Leaves only get to about 2-3" and seems to grow just like a type of pothos. Thanks,


----------



## stchupa (Apr 25, 2006)

Amost looks like sygonium of some sort. Or something very closely related.


----------



## Frogtofall (Feb 16, 2006)

I'm pretty sure thats, Epipremnum pinnatum 'Cebu Blue'


----------



## harrywitmore (Feb 9, 2004)

I believe Antone is correct. It does get bigger if allowed to climb and eventually develops a split leaf something like a Monstera deliciosa. It looks like 'Pothos' since it's basically the same species or at the very least in the same genus.


----------



## KeroKero (Jun 13, 2004)

Yeah especially as juvies if you have the cebu blue and the jade form of golden pothos (dark green unvariegated form) they look identical except for color!
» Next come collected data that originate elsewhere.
-- ==== Sys2Proof/Laws/MemSync.lean ====
section
/-! SUPPORT. Memory keeps its canonical form through the definitions of Machine/Sync.lean. -/

namespace Sys2Proof.Machine

@[simp] theorem sequencer_mem (n : Nat) (x : StrmId) (want : KwOp → Bool) (run : State → Site → KwOp → SeqOut) (s : State)
    (hm : Memory.wf s.tiers.mem = true) :
    Memory.wf (sequencer n x want run s).tiers.mem = true := by
  unfold sequencer
  (repeat' split) <;> simp (maxDischargeDepth := 12) [-State.ite_tiers, hm]

@[simp] theorem sclr_mem (n : Nat) (x : StrmId) (s : State)
    (hm : Memory.wf s.tiers.mem = true) :
    Memory.wf (sclr n x s).tiers.mem = true := by
  unfold sclr
  (repeat' split) <;> simp (maxDischargeDepth := 12) [-State.ite_tiers, hm]

end Sys2Proof.Machine
end

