@[simp] theorem aheadFetch_same (slot view page : Nat) (s : State) :
    (aheadFetch slot view page s).pending = s.pending ∧ (aheadFetch slot view page s).ticks = s.ticks ∧
    (aheadFetch slot view page s).coldResets = s.coldResets ∧ (aheadFetch slot view page s).fuse = s.fuse ∧
    (aheadFetch slot view page s).power = s.power ∧ (aheadFetch slot view page s).cores = s.cores ∧
    (aheadFetch slot view page s).ctxs = s.ctxs ∧ (aheadFetch slot view page s).pages = s.pages ∧
    (aheadFetch slot view page s).counters = s.counters ∧ (aheadFetch slot view page s).dwt = s.dwt ∧
    (aheadFetch slot view page s).col = s.col ∧ (aheadFetch slot view page s).nets = s.nets ∧
    (aheadFetch slot view page s).sec = s.sec ∧ (aheadFetch slot view page s).rcv = s.rcv ∧
    (aheadFetch slot view page s).hif = s.hif := by
  unfold aheadFetch
  (repeat' split) <;> simp

@[simp] theorem patrol_same (corrected : List Nat) (failed : List Nat) (s : State) :
    (patrol corrected failed s).pending = s.pending ∧ (patrol corrected failed s).ticks = s.ticks ∧
    (patrol corrected failed s).coldResets = s.coldResets ∧ (patrol corrected failed s).fuse = s.fuse ∧
    (patrol corrected failed s).power = s.power ∧ (patrol corrected failed s).cores = s.cores ∧
    (patrol corrected failed s).ctxs = s.ctxs ∧ (patrol corrected failed s).pages = s.pages ∧
    (patrol corrected failed s).counters = s.counters ∧ (patrol corrected failed s).dwt = s.dwt ∧
    (patrol corrected failed s).col = s.col ∧ (patrol corrected failed s).nets = s.nets ∧
    (patrol corrected failed s).sec = s.sec ∧ (patrol corrected failed s).rcv = s.rcv ∧
    (patrol corrected failed s).hif = s.hif := by
  simp [patrol]

@[simp] theorem displaceObj_same (o : AllocObj) (s : State) :
    (displaceObj o s).pending = s.pending ∧ (displaceObj o s).ticks = s.ticks ∧
    (displaceObj o s).coldResets = s.coldResets ∧ (displaceObj o s).fuse = s.fuse ∧
    (displaceObj o s).power = s.power ∧ (displaceObj o s).cores = s.cores ∧ (displaceObj o s).ctxs = s.ctxs ∧
    (displaceObj o s).pages = s.pages ∧ (displaceObj o s).counters = s.counters ∧ (displaceObj o s).dwt = s.dwt ∧
    (displaceObj o s).col = s.col ∧ (displaceObj o s).nets = s.nets ∧ (displaceObj o s).sec = s.sec ∧
    (displaceObj o s).rcv = s.rcv ∧ (displaceObj o s).hif = s.hif := by
  simp [displaceObj]

@[simp] theorem poisonFrame_same (f : Nat) (s : State) :
    (poisonFrame f s).pending = s.pending ∧ (poisonFrame f s).fresh = s.fresh ∧ (poisonFrame f s).out = s.out ∧
    (poisonFrame f s).ticks = s.ticks ∧ (poisonFrame f s).coldResets = s.coldResets ∧
    (poisonFrame f s).fuse = s.fuse ∧ (poisonFrame f s).modl = s.modl ∧ (poisonFrame f s).power = s.power ∧
    (poisonFrame f s).cores = s.cores ∧ (poisonFrame f s).ctxs = s.ctxs ∧ (poisonFrame f s).pages = s.pages ∧
    (poisonFrame f s).counters = s.counters ∧ (poisonFrame f s).dwt = s.dwt ∧ (poisonFrame f s).col = s.col ∧
    (poisonFrame f s).nets = s.nets ∧ (poisonFrame f s).sec = s.sec ∧ (poisonFrame f s).rcv = s.rcv ∧
    (poisonFrame f s).mgt = s.mgt ∧ (poisonFrame f s).hif = s.hif := by
  simp [poisonFrame]

@[simp] theorem retirePage_same (s : State) (k : Nat × Pte) :
    (retirePage s k).pending = s.pending ∧ (retirePage s k).ticks = s.ticks ∧
    (retirePage s k).coldResets = s.coldResets ∧ (retirePage s k).fuse = s.fuse ∧
    (retirePage s k).power = s.power ∧ (retirePage s k).cores = s.cores ∧ (retirePage s k).ctxs = s.ctxs ∧
    (retirePage s k).pages = s.pages ∧ (retirePage s k).counters = s.counters ∧ (retirePage s k).dwt = s.dwt ∧
    (retirePage s k).col = s.col ∧ (retirePage s k).nets = s.nets ∧ (retirePage s k).sec = s.sec ∧
    (retirePage s k).rcv = s.rcv ∧ (retirePage s k).hif = s.hif := by
  unfold retirePage
  dsimp only
  (repeat' split) <;> simp_all

@[simp] theorem retarget_same (s : State) (m : Move) :
    (retarget s m).pending = s.pending ∧ (retarget s m).ticks = s.ticks ∧
    (retarget s m).coldResets = s.coldResets ∧ (retarget s m).fuse = s.fuse ∧ (retarget s m).power = s.power ∧
    (retarget s m).cores = s.cores ∧ (retarget s m).ctxs = s.ctxs ∧ (retarget s m).pages = s.pages ∧
    (retarget s m).counters = s.counters ∧ (retarget s m).dwt = s.dwt ∧ (retarget s m).col = s.col ∧
    (retarget s m).nets = s.nets ∧ (retarget s m).sec = s.sec ∧ (retarget s m).rcv = s.rcv ∧
    (retarget s m).hif = s.hif := by
  unfold retarget
  dsimp only
  (repeat' split) <;> simp

@[simp] theorem retireCache_same (gone : List Nat) (s : State) (k : Nat) :
    (retireCache gone s k).pending = s.pending ∧ (retireCache gone s k).fresh = s.fresh ∧
    (retireCache gone s k).out = s.out ∧ (retireCache gone s k).ticks = s.ticks ∧
    (retireCache gone s k).coldResets = s.coldResets ∧ (retireCache gone s k).fuse = s.fuse ∧
    (retireCache gone s k).modl = s.modl ∧ (retireCache gone s k).power = s.power ∧
    (retireCache gone s k).cores = s.cores ∧ (retireCache gone s k).ctxs = s.ctxs ∧
    (retireCache gone s k).pages = s.pages ∧ (retireCache gone s k).counters = s.counters ∧
    (retireCache gone s k).dwt = s.dwt ∧ (retireCache gone s k).col = s.col ∧
    (retireCache gone s k).nets = s.nets ∧ (retireCache gone s k).sec = s.sec ∧
    (retireCache gone s k).rcv = s.rcv ∧ (retireCache gone s k).mgt = s.mgt ∧ (retireCache gone s k).hif = s.hif := by
  unfold retireCache
  (repeat' split) <;> simp

@[simp] theorem retireCaches_same (gone : List Nat) (s : State) :
    (retireCaches gone s).pending = s.pending ∧ (retireCaches gone s).fresh = s.fresh ∧
    (retireCaches gone s).out = s.out ∧ (retireCaches gone s).ticks = s.ticks ∧
    (retireCaches gone s).coldResets = s.coldResets ∧ (retireCaches gone s).fuse = s.fuse ∧
    (retireCaches gone s).modl = s.modl ∧ (retireCaches gone s).power = s.power ∧
    (retireCaches gone s).cores = s.cores ∧ (retireCaches gone s).ctxs = s.ctxs ∧
    (retireCaches gone s).pages = s.pages ∧ (retireCaches gone s).counters = s.counters ∧
    (retireCaches gone s).dwt = s.dwt ∧ (retireCaches gone s).col = s.col ∧ (retireCaches gone s).nets = s.nets ∧
    (retireCaches gone s).sec = s.sec ∧ (retireCaches gone s).rcv = s.rcv ∧ (retireCaches gone s).mgt = s.mgt ∧
    (retireCaches gone s).hif = s.hif := by
  simp [retireCaches]
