-- ==== Sys2Proof/Laws/MemContexts.lean ====
section
/-! SUPPORT. Memory keeps its canonical form through the definitions of Machine/Contexts.lean. -/

namespace Sys2Proof.Machine

@[simp] theorem readRest_mem (slot va n : Nat) (h : MemRead) (hm : Memory.wf h.s.tiers.mem = true) :
    Memory.wf (readRest slot va n h).mid.tiers.mem = true ∧ Memory.wf (readRest slot va n h).fin.tiers.mem = true := by
  constructor <;> simp (maxDischargeDepth := 12) [readRest, hm]

@[simp] theorem checkDesc_mem (slot encl va : Nat) (reload : Bool) (s : State)
    (hm : Memory.wf s.tiers.mem = true) :
    Memory.wf (checkDesc slot encl va reload s).s.tiers.mem = true := by
  unfold checkDesc
  dsimp only
  (repeat' split) <;> simp (maxDischargeDepth := 12) [-State.ite_tiers, hm]

@[simp] theorem loadCtx_mem (slot encl va : Nat) (s : State)
    (hm : Memory.wf s.tiers.mem = true) :
    Memory.wf (loadCtx slot encl va s).1.tiers.mem = true := by
  unfold loadCtx
  dsimp only
  (repeat' split) <;> simp (maxDischargeDepth := 12) [-State.ite_tiers, hm]

@[simp] theorem replaceCtx_mem (slot encl va : Nat) (s : State)
    (hm : Memory.wf s.tiers.mem = true) :
    Memory.wf (replaceCtx slot encl va s).tiers.mem = true := by
  simp (maxDischargeDepth := 12) [-State.ite_tiers, replaceCtx, hm]

@[simp] theorem coreStats_mem (slot : Nat) (c : Ctx) (s : State) (n : Nat)
    (hm : Memory.wf s.tiers.mem = true) :
    Memory.wf (coreStats slot c s n).tiers.mem = true := by
  simp (maxDischargeDepth := 12) [-State.ite_tiers, coreStats, hm]

@[simp] theorem writeStats_mem (slot : Nat) (s : State)
    (hm : Memory.wf s.tiers.mem = true) :
    Memory.wf (writeStats slot s).tiers.mem = true := by
  simp +contextual (maxDischargeDepth := 12) [-State.ite_tiers, writeStats, hm]

@[simp] theorem unloadCtx_mem (slot : Nat) (s : State)
    (hm : Memory.wf s.tiers.mem = true) :
    Memory.wf (unloadCtx slot s).1.tiers.mem = true := by
  unfold unloadCtx
  dsimp only
  (repeat' split) <;> simp (maxDischargeDepth := 12) [-State.ite_tiers, hm]

@[simp] theorem switchInNow_mem (slot encl : Nat) (s00 : State)
    (hm : Memory.wf s00.tiers.mem = true) :
    Memory.wf (switchInNow slot encl s00).tiers.mem = true := by
  simp (maxDischargeDepth := 12) [-State.ite_tiers, switchInNow, hm]

@[simp] theorem switchOutNow_mem (slot : Nat) (s : State)
    (hm : Memory.wf s.tiers.mem = true) :
    Memory.wf (switchOutNow slot s).tiers.mem = true := by
  simp (maxDischargeDepth := 12) [-State.ite_tiers, switchOutNow, hm]

@[simp] theorem dropFaulted_mem (slot : Nat) (s0 : State)
    (hm : Memory.wf s0.tiers.mem = true) :
    Memory.wf (dropFaulted slot s0).tiers.mem = true := by
  simp (maxDischargeDepth := 12) [-State.ite_tiers, dropFaulted, hm]

end Sys2Proof.Machine
end

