@[simp] theorem rollback_same (slot : Nat) (s : State) :
    (rollback slot s).pending = s.pending ∧ (rollback slot s).ticks = s.ticks ∧
    (rollback slot s).coldResets = s.coldResets ∧ (rollback slot s).fuse = s.fuse ∧
    (rollback slot s).power = s.power ∧ (rollback slot s).cores = s.cores ∧ (rollback slot s).pages = s.pages ∧
    (rollback slot s).dwt = s.dwt ∧ (rollback slot s).col = s.col ∧ (rollback slot s).nets = s.nets ∧
    (rollback slot s).sec = s.sec ∧ (rollback slot s).rcv = s.rcv ∧ (rollback slot s).hif = s.hif := by
  simp [rollback]

end Sys2Proof.Machine
end

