@[simp] theorem reloadCtx_same (slot va : Nat) (s : State) :
    (reloadCtx slot va s).s.pending = s.pending ∧ (reloadCtx slot va s).s.fresh = s.fresh ∧
    (reloadCtx slot va s).s.out = s.out ∧ (reloadCtx slot va s).s.ticks = s.ticks ∧
    (reloadCtx slot va s).s.coldResets = s.coldResets ∧ (reloadCtx slot va s).s.fuse = s.fuse ∧
    (reloadCtx slot va s).s.modl = s.modl ∧ (reloadCtx slot va s).s.power = s.power ∧
    (reloadCtx slot va s).s.cores = s.cores ∧ (reloadCtx slot va s).s.pages = s.pages ∧
    (reloadCtx slot va s).s.counters = s.counters ∧ (reloadCtx slot va s).s.tiers = s.tiers ∧
    (reloadCtx slot va s).s.dwt = s.dwt ∧ (reloadCtx slot va s).s.col = s.col ∧
    (reloadCtx slot va s).s.nets = s.nets ∧ (reloadCtx slot va s).s.sec = s.sec ∧
    (reloadCtx slot va s).s.rcv = s.rcv ∧ (reloadCtx slot va s).s.mgt = s.mgt ∧ (reloadCtx slot va s).s.hif = s.hif := by
  unfold reloadCtx
  dsimp only
  (repeat' split) <;> simp

@[simp] theorem ctxLoad_same (slot encl va : Nat) (s : State) :
    (ctxLoad slot encl va s).s.pending = s.pending ∧ (ctxLoad slot encl va s).s.ticks = s.ticks ∧
    (ctxLoad slot encl va s).s.coldResets = s.coldResets ∧ (ctxLoad slot encl va s).s.fuse = s.fuse ∧
    (ctxLoad slot encl va s).s.power = s.power ∧ (ctxLoad slot encl va s).s.cores = s.cores ∧
    (ctxLoad slot encl va s).s.pages = s.pages ∧ (ctxLoad slot encl va s).s.dwt = s.dwt ∧
    (ctxLoad slot encl va s).s.col = s.col ∧ (ctxLoad slot encl va s).s.nets = s.nets ∧
    (ctxLoad slot encl va s).s.rcv = s.rcv ∧ (ctxLoad slot encl va s).s.hif = s.hif := by
  unfold ctxLoad
  dsimp only
  (repeat' split) <;> simp

@[simp] theorem controlCommand_same (slot encl : Nat) (x : Posted) (s : State) :
    (controlCommand slot encl x s).s.pending = s.pending ∧ (controlCommand slot encl x s).s.ticks = s.ticks ∧
    (controlCommand slot encl x s).s.coldResets = s.coldResets ∧ (controlCommand slot encl x s).s.fuse = s.fuse ∧
    (controlCommand slot encl x s).s.power = s.power ∧ (controlCommand slot encl x s).s.pages = s.pages ∧
    (controlCommand slot encl x s).s.col = s.col := by
  unfold controlCommand
  dsimp only
  (repeat' split) <;> simp

@[simp] theorem runPosted_same (mer : Bool) (slot : Nat) (x : Posted) (s : State) :
    (runPosted mer slot x s).s.pending = s.pending ∧ (runPosted mer slot x s).s.ticks = s.ticks ∧
    (runPosted mer slot x s).s.coldResets = s.coldResets ∧ (runPosted mer slot x s).s.fuse = s.fuse ∧
    (runPosted mer slot x s).s.power = s.power ∧ (runPosted mer slot x s).s.pages = s.pages ∧
    (runPosted mer slot x s).s.col = s.col := by
  unfold runPosted
  (repeat' split) <;> simp

@[simp] theorem pumpSlot_same (mer : Bool) (slot : Nat) (a1 : Nat) (s : State) :
    (pumpSlot mer slot a1 s).pending = s.pending ∧ (pumpSlot mer slot a1 s).ticks = s.ticks ∧
    (pumpSlot mer slot a1 s).coldResets = s.coldResets ∧ (pumpSlot mer slot a1 s).fuse = s.fuse ∧
    (pumpSlot mer slot a1 s).power = s.power ∧ (pumpSlot mer slot a1 s).col = s.col := by
  induction a1 generalizing s with
  | zero => simp [pumpSlot]
  | succ n ih =>
    simp only [pumpSlot]
    (repeat' split) <;> simp [ih]

@[simp] theorem pumpRounds_same (mer : Option Nat) (a1 : Nat) (s : State) :
    (pumpRounds mer a1 s).pending = s.pending ∧ (pumpRounds mer a1 s).ticks = s.ticks ∧
    (pumpRounds mer a1 s).coldResets = s.coldResets ∧ (pumpRounds mer a1 s).fuse = s.fuse ∧
    (pumpRounds mer a1 s).power = s.power ∧ (pumpRounds mer a1 s).col = s.col := by
  induction a1 generalizing s with
  | zero => simp [pumpRounds]
  | succ n ih =>
    simp only [pumpRounds]
    (repeat' split) <;> simp [ih]

@[simp] theorem State.pumpAt_same (s : State) (mer : Option Nat) :
    (State.pumpAt s mer).pending = s.pending ∧ (State.pumpAt s mer).ticks = s.ticks ∧
    (State.pumpAt s mer).coldResets = s.coldResets ∧ (State.pumpAt s mer).fuse = s.fuse ∧
    (State.pumpAt s mer).power = s.power ∧ (State.pumpAt s mer).col = s.col := by
  simp [State.pumpAt]

@[simp] theorem State.close_same (s t : State) :
    (State.close s t).pending = t.pending ∧ (State.close s t).ticks = t.ticks ∧
    (State.close s t).coldResets = t.coldResets ∧ (State.close s t).fuse = t.fuse ∧
    (State.close s t).power = t.power ∧ (State.close s t).col = t.col := by
  simp [State.close]

@[simp] theorem postAt_same (slot : Nat) (p : Post) (control : Bool) (e : BitVec 512) (recs : List HostRec) (abort : Bool) (s : State) :
    (postAt slot p control e recs abort s).pending = s.pending ∧
    (postAt slot p control e recs abort s).ticks = s.ticks ∧
    (postAt slot p control e recs abort s).coldResets = s.coldResets ∧
    (postAt slot p control e recs abort s).fuse = s.fuse ∧ (postAt slot p control e recs abort s).power = s.power ∧
    (postAt slot p control e recs abort s).cores = s.cores ∧ (postAt slot p control e recs abort s).ctxs = s.ctxs ∧
    (postAt slot p control e recs abort s).counters = s.counters ∧
    (postAt slot p control e recs abort s).tiers = s.tiers ∧ (postAt slot p control e recs abort s).dwt = s.dwt ∧
    (postAt slot p control e recs abort s).col = s.col ∧ (postAt slot p control e recs abort s).nets = s.nets ∧
    (postAt slot p control e recs abort s).sec = s.sec ∧ (postAt slot p control e recs abort s).rcv = s.rcv := by
  simp [postAt]

@[simp] theorem post_same (p : Post) (control : Bool) (op : Nat) (recs : List HostRec) (abort : Bool) (s : State) :
    (post p control op recs abort s).pending = s.pending ∧ (post p control op recs abort s).ticks = s.ticks ∧
    (post p control op recs abort s).coldResets = s.coldResets ∧ (post p control op recs abort s).fuse = s.fuse ∧
    (post p control op recs abort s).power = s.power ∧ (post p control op recs abort s).col = s.col := by
  unfold post
  (repeat' split) <;> simp

@[simp] theorem autoRestore_same (slot : Nat) (s : State) :
    (autoRestore slot s).pending = s.pending ∧ (autoRestore slot s).ticks = s.ticks ∧
    (autoRestore slot s).coldResets = s.coldResets ∧ (autoRestore slot s).fuse = s.fuse ∧
    (autoRestore slot s).power = s.power ∧ (autoRestore slot s).pages = s.pages ∧
    (autoRestore slot s).col = s.col ∧ (autoRestore slot s).hif = s.hif := by
  unfold autoRestore
  dsimp only
  (repeat' split) <;> simp

end Sys2Proof.Machine
end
This is a plant on my wanted list  I want to get rid of my variegated pothos forms and just get solid colored vines...


----------



## Corpus Callosum (Apr 7, 2007)

Corey, it seems to grow fast, although I only have what's pictured above so remind me in a few months or at NAAC. Would say a few weeks except someone else already got in line before you . You probably have it already, but I have 'lime' pothos if you wanted that too.


----------



## KeroKero (Jun 13, 2004)

Haha, I've had the lime pothos for a few years now  It's a great color, but it unfortunately isn't all that great with TFs I've found out... I had some sprigs in with my juvie moreletii just to find them doing an uncomfortably pale green to try and match when they were resting on them :shock: My PDFs don't care tho lol. I knew the varigateds could sometimes throw off the frogs but I didn't even think about the almost yellow leaves of the lime! *bangs head on desk*

It's ok Mike, it looks like I'm going to ask Harry to pillage his greenhouse for cool vines in a few months :twisted: Tho his website reads like my "most wanted" list, I'll just keep it to what he has that can be trimmed at the time I promise


----------



## harrywitmore (Feb 9, 2004)

I have the lime/yellow colored Epipremnum also. I have also found a lime/yellow form of Philo scandens. It's really nice. I should have it in the spring.


----------



## KeroKero (Jun 13, 2004)

Yeah I just managed to pic up the lime scandens recently... pretty nice plant. My ebraccata are especially fond :roll: One thing I've noticed is that the lime scandens adapts better to different lighting better than the lime pothos... the lime pothos likes higher light than Jade (or what the other cultivares can tolerate) and really is only that one color... it either does well or it doesn't. The lime scandens will actually vary in intensity depending on the lighting, getting brighter with more light, and a bit more green in less light... but no where near as dark as the original.


----------